[[ DATASET RECORDS open ]]

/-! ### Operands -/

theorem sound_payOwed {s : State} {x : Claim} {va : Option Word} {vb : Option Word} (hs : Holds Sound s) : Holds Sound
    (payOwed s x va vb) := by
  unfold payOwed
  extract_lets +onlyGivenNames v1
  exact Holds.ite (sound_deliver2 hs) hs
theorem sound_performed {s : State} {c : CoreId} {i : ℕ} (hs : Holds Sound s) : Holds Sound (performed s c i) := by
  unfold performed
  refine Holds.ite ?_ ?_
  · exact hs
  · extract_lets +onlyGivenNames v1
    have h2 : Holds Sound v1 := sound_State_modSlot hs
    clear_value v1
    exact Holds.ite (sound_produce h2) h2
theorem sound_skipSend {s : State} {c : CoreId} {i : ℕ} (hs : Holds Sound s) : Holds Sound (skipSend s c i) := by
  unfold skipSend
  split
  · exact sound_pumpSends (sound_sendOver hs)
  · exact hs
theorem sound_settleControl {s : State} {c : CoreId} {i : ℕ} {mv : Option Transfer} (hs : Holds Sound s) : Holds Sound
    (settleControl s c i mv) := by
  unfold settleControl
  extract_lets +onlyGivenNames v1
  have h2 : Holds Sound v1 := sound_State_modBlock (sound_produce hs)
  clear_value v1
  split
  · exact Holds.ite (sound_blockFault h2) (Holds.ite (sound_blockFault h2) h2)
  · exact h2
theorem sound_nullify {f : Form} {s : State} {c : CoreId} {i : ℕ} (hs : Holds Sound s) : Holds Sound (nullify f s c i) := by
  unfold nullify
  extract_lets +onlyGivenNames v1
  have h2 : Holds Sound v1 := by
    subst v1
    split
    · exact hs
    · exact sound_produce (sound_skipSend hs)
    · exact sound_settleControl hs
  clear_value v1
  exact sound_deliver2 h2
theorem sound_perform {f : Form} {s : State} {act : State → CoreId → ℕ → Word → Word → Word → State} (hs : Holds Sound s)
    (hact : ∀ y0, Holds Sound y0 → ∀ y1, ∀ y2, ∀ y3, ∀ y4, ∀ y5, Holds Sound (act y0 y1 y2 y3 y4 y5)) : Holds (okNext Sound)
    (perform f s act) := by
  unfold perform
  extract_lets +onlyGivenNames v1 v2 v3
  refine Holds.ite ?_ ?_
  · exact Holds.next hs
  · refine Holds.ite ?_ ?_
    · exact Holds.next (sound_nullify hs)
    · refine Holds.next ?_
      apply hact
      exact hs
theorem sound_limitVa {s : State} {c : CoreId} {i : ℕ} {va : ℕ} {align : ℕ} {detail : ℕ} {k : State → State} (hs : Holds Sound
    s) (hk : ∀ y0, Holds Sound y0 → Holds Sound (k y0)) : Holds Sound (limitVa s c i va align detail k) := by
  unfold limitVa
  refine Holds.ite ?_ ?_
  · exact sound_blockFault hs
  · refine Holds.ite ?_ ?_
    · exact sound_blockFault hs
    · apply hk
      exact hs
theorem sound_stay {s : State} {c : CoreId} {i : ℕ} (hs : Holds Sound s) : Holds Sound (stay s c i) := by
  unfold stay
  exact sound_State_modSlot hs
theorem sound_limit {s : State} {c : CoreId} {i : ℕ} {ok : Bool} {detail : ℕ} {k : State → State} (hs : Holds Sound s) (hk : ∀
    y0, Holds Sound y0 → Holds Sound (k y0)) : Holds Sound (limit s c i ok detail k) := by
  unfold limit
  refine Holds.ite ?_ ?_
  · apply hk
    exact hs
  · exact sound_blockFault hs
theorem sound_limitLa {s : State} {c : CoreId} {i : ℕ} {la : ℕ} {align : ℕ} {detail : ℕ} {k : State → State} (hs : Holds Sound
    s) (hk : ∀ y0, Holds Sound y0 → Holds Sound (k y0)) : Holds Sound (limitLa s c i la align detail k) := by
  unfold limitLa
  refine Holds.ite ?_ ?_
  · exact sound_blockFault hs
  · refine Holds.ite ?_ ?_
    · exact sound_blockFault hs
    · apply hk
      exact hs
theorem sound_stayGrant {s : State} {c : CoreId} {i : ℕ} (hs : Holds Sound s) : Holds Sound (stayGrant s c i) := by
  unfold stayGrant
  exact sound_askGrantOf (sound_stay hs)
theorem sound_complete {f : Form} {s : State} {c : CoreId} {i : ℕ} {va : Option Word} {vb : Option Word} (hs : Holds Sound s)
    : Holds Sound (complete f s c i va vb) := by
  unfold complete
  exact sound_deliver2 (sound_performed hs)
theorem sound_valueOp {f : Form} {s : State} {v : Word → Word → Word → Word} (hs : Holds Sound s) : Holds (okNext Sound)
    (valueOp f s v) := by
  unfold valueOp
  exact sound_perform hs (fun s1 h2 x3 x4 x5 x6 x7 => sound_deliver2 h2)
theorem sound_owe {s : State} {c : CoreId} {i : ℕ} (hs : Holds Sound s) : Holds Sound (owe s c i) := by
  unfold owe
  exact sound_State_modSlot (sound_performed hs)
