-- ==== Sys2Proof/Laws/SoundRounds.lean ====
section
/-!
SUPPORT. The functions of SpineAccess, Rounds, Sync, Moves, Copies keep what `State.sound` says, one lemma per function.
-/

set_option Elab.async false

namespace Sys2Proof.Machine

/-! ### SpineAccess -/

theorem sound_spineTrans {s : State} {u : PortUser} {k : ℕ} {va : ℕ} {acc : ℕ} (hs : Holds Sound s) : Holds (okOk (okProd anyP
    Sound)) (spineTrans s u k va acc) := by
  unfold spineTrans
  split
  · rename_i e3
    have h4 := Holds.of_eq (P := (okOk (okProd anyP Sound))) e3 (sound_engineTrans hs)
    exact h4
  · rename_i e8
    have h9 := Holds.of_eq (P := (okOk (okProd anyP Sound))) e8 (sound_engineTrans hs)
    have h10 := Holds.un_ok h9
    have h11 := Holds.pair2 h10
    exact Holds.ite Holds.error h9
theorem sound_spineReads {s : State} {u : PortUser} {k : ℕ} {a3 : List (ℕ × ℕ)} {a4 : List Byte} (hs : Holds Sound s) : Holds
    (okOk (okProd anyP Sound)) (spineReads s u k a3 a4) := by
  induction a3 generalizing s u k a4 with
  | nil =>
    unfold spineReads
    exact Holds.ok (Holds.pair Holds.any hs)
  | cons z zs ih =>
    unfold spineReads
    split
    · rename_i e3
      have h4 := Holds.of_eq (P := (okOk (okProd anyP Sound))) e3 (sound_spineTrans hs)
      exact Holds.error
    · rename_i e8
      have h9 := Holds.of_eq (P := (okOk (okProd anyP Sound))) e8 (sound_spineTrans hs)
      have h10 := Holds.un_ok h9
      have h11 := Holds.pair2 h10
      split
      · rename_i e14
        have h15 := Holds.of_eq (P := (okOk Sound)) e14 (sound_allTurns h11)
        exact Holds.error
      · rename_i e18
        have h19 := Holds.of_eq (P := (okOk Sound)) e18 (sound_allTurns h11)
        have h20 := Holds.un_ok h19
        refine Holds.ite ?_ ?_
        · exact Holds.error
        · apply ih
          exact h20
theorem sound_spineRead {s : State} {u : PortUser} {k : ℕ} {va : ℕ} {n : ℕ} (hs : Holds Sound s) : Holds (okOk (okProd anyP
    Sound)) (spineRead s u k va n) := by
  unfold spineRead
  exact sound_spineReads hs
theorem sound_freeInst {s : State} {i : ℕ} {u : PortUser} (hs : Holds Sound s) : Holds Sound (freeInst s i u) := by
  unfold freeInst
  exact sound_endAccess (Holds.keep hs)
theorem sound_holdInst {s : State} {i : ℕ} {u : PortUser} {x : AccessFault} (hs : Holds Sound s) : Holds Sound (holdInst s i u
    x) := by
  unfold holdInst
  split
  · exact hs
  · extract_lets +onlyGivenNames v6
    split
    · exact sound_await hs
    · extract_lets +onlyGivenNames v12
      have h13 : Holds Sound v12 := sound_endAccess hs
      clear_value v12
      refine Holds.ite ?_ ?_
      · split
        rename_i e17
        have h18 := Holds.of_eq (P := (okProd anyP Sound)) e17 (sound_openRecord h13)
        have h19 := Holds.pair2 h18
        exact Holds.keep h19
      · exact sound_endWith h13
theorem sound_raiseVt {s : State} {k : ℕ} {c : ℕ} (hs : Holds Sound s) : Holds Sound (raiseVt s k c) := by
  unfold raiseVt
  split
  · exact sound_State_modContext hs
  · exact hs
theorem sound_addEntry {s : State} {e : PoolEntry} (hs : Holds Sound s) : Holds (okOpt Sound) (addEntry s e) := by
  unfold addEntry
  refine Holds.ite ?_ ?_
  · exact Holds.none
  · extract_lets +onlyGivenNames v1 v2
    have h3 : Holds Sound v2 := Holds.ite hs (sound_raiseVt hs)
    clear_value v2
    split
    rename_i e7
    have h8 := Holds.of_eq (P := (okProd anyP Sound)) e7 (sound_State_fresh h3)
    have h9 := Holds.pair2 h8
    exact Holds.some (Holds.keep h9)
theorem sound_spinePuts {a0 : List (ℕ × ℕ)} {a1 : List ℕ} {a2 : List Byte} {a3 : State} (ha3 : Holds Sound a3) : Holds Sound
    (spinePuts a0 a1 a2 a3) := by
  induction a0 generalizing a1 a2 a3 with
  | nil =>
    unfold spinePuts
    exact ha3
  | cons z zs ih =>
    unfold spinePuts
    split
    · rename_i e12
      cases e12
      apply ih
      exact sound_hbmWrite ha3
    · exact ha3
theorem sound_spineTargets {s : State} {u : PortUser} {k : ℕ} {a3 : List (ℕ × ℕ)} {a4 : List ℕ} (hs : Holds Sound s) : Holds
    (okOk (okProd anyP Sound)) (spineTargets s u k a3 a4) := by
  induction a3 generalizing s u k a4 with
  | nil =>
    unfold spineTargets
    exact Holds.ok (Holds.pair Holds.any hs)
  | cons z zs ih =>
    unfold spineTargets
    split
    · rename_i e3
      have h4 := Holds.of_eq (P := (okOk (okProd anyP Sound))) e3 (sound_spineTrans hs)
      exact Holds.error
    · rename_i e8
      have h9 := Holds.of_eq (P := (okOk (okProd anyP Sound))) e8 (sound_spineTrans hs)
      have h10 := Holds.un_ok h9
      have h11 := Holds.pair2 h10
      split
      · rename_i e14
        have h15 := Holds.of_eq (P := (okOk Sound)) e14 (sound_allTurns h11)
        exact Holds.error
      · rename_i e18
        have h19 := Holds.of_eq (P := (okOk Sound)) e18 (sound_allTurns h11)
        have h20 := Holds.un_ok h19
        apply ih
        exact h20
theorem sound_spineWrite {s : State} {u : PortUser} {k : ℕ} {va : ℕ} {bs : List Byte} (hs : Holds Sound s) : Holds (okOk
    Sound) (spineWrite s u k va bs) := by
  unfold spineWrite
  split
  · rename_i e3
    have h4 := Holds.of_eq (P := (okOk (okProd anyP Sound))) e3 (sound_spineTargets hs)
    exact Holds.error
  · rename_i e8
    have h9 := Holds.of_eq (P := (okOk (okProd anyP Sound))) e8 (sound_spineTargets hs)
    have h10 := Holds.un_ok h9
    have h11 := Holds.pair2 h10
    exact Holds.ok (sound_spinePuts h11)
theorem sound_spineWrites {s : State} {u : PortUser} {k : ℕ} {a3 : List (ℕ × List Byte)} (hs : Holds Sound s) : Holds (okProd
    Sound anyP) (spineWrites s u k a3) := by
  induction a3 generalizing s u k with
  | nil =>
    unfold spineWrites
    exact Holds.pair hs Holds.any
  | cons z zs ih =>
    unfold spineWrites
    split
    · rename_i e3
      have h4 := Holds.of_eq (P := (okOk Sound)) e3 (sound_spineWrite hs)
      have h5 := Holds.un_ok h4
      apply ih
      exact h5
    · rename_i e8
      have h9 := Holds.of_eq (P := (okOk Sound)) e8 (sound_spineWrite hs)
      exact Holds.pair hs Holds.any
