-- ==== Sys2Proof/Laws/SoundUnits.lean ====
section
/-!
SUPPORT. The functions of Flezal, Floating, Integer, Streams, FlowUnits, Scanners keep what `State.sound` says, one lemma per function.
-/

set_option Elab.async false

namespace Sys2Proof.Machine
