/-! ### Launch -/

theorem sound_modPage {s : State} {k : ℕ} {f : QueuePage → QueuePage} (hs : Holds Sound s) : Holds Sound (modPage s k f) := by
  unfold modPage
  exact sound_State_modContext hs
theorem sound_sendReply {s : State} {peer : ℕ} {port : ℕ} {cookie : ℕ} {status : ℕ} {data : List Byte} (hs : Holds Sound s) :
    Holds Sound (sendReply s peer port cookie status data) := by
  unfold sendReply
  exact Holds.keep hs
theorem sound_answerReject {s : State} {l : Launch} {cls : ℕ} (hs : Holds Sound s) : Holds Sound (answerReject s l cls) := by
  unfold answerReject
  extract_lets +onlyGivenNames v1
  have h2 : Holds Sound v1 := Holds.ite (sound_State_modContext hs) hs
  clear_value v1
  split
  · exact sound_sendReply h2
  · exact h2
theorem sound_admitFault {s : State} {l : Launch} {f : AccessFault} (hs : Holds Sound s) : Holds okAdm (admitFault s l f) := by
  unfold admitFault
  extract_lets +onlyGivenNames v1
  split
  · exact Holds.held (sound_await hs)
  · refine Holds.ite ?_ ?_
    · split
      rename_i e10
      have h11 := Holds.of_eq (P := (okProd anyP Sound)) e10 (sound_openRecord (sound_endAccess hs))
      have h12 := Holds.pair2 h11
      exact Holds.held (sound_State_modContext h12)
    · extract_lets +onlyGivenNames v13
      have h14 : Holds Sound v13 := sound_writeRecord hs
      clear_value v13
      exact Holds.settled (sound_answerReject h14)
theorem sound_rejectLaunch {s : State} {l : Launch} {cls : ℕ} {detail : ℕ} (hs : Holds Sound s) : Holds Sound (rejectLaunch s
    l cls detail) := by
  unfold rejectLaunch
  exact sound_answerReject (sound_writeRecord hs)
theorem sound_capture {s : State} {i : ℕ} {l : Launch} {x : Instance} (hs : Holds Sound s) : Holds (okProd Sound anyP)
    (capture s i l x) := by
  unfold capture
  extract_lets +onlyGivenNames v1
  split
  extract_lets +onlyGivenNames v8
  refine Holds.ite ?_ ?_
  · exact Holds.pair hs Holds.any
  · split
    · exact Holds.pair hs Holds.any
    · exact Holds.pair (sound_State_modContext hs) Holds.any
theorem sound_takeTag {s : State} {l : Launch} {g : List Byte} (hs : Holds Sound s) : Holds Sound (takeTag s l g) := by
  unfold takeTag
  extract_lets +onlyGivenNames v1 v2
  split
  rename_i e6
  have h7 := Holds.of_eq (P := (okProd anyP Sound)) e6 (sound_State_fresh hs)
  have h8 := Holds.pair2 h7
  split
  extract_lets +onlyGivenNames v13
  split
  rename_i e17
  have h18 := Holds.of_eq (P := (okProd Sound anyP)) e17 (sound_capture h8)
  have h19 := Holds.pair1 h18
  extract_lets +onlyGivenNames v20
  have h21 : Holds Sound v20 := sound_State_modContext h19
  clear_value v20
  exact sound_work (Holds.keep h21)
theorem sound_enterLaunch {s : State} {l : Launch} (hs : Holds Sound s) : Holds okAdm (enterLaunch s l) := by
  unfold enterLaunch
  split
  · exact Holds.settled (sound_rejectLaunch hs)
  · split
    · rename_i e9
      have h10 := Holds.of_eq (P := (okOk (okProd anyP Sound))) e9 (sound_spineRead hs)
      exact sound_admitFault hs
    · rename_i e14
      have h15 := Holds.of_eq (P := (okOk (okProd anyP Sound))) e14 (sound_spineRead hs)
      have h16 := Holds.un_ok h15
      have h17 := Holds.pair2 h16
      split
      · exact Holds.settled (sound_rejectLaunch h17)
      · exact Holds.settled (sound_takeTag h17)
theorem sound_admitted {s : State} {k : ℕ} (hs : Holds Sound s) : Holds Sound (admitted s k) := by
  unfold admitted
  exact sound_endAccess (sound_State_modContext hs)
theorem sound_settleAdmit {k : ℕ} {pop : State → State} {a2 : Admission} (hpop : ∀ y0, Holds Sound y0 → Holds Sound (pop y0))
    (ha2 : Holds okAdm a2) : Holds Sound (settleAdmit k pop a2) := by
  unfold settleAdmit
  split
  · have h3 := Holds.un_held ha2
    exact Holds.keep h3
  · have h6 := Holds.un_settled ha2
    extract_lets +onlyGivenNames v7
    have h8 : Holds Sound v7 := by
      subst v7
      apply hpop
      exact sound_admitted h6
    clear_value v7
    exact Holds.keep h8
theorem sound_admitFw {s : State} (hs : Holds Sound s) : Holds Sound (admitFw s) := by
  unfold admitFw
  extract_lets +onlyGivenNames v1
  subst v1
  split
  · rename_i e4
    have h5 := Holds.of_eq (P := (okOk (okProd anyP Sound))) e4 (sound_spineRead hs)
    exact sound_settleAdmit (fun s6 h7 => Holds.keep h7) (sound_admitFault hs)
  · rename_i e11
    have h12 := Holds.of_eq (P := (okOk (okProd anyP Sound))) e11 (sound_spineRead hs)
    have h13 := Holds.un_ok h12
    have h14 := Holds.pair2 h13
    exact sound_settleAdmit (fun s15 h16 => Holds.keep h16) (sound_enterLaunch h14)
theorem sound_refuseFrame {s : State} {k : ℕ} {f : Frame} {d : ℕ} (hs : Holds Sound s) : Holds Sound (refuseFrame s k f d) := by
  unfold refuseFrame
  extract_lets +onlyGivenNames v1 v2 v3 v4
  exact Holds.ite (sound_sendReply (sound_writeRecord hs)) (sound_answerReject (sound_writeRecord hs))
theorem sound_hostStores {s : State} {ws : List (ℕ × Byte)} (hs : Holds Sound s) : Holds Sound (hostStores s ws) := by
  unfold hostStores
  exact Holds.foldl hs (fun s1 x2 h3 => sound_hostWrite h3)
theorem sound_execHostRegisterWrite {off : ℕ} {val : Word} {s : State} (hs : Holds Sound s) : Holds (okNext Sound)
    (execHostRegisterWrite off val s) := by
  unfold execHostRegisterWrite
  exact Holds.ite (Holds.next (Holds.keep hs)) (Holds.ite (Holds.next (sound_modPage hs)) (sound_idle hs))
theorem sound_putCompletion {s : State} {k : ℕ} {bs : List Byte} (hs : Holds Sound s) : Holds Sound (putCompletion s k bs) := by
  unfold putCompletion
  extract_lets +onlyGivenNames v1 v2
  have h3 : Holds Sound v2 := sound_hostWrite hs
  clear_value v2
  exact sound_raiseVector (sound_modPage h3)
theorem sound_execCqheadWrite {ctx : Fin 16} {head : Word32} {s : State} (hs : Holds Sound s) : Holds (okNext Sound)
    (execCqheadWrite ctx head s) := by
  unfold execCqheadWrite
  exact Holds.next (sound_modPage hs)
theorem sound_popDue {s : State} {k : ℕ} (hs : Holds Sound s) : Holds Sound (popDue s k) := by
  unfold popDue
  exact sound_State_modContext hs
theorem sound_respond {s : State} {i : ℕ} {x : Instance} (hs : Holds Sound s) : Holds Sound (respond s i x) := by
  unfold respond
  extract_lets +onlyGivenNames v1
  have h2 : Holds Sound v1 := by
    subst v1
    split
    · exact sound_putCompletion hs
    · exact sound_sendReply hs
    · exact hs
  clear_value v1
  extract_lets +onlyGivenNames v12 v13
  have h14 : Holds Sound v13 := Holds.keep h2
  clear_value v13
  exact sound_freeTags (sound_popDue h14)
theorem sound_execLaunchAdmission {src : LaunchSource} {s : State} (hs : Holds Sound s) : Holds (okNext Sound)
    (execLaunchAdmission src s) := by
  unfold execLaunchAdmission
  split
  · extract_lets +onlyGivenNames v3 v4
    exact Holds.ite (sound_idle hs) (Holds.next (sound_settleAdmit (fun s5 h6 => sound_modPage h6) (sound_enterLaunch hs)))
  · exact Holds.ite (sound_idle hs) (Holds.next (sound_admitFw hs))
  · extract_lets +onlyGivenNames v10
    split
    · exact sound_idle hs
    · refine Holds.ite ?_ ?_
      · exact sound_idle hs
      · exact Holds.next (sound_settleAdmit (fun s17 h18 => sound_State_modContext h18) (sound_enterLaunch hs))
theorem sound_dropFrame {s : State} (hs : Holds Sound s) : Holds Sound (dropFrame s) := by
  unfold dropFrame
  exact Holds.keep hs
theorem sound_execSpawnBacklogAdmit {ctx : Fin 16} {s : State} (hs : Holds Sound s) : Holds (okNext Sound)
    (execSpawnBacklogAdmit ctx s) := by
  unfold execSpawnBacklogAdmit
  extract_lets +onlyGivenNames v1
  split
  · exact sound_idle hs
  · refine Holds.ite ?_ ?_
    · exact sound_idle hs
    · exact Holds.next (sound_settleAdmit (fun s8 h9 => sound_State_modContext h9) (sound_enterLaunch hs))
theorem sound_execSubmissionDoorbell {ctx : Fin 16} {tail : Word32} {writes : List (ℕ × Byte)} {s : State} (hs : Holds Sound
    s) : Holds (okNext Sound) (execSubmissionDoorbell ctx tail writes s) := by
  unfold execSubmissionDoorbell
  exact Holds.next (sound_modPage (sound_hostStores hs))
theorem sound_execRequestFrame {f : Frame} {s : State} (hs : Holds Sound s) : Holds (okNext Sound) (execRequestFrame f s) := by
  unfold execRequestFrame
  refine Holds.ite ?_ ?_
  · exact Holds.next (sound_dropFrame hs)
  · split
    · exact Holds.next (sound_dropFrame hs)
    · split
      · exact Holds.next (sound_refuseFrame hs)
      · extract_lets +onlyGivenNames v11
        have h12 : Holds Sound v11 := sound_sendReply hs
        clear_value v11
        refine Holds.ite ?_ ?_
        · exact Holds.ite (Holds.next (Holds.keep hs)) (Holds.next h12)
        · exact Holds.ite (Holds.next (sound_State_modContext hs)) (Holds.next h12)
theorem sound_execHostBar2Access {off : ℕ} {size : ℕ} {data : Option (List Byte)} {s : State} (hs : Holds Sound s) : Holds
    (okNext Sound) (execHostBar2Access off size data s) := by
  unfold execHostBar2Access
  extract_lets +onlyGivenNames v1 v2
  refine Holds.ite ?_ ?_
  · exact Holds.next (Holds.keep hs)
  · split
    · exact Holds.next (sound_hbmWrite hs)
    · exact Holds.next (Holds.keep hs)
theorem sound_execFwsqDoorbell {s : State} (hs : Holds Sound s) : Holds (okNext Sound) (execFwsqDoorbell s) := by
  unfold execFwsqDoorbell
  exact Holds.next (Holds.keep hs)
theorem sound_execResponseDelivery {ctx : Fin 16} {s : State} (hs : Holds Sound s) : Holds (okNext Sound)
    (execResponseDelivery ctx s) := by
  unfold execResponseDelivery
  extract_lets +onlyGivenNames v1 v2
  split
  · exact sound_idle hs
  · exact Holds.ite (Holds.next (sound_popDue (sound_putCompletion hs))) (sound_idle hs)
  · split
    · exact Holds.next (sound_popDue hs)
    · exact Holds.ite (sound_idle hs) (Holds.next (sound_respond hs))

[[ DATASET RECORDS closed ]]

PROBLEM REQUIREMENTS:
What lines above mention "functions"? Copy each one.

EXERCISE SOLUTION:
SUPPORT. The functions of SpineAccess, Rounds, Sync, Moves, Copies keep what `State.sound` says, one lemma per function.
SUPPORT. The functions of Flezal, Floating, Integer, Streams, FlowUnits, Scanners keep what `State.sound` says, one lemma per function.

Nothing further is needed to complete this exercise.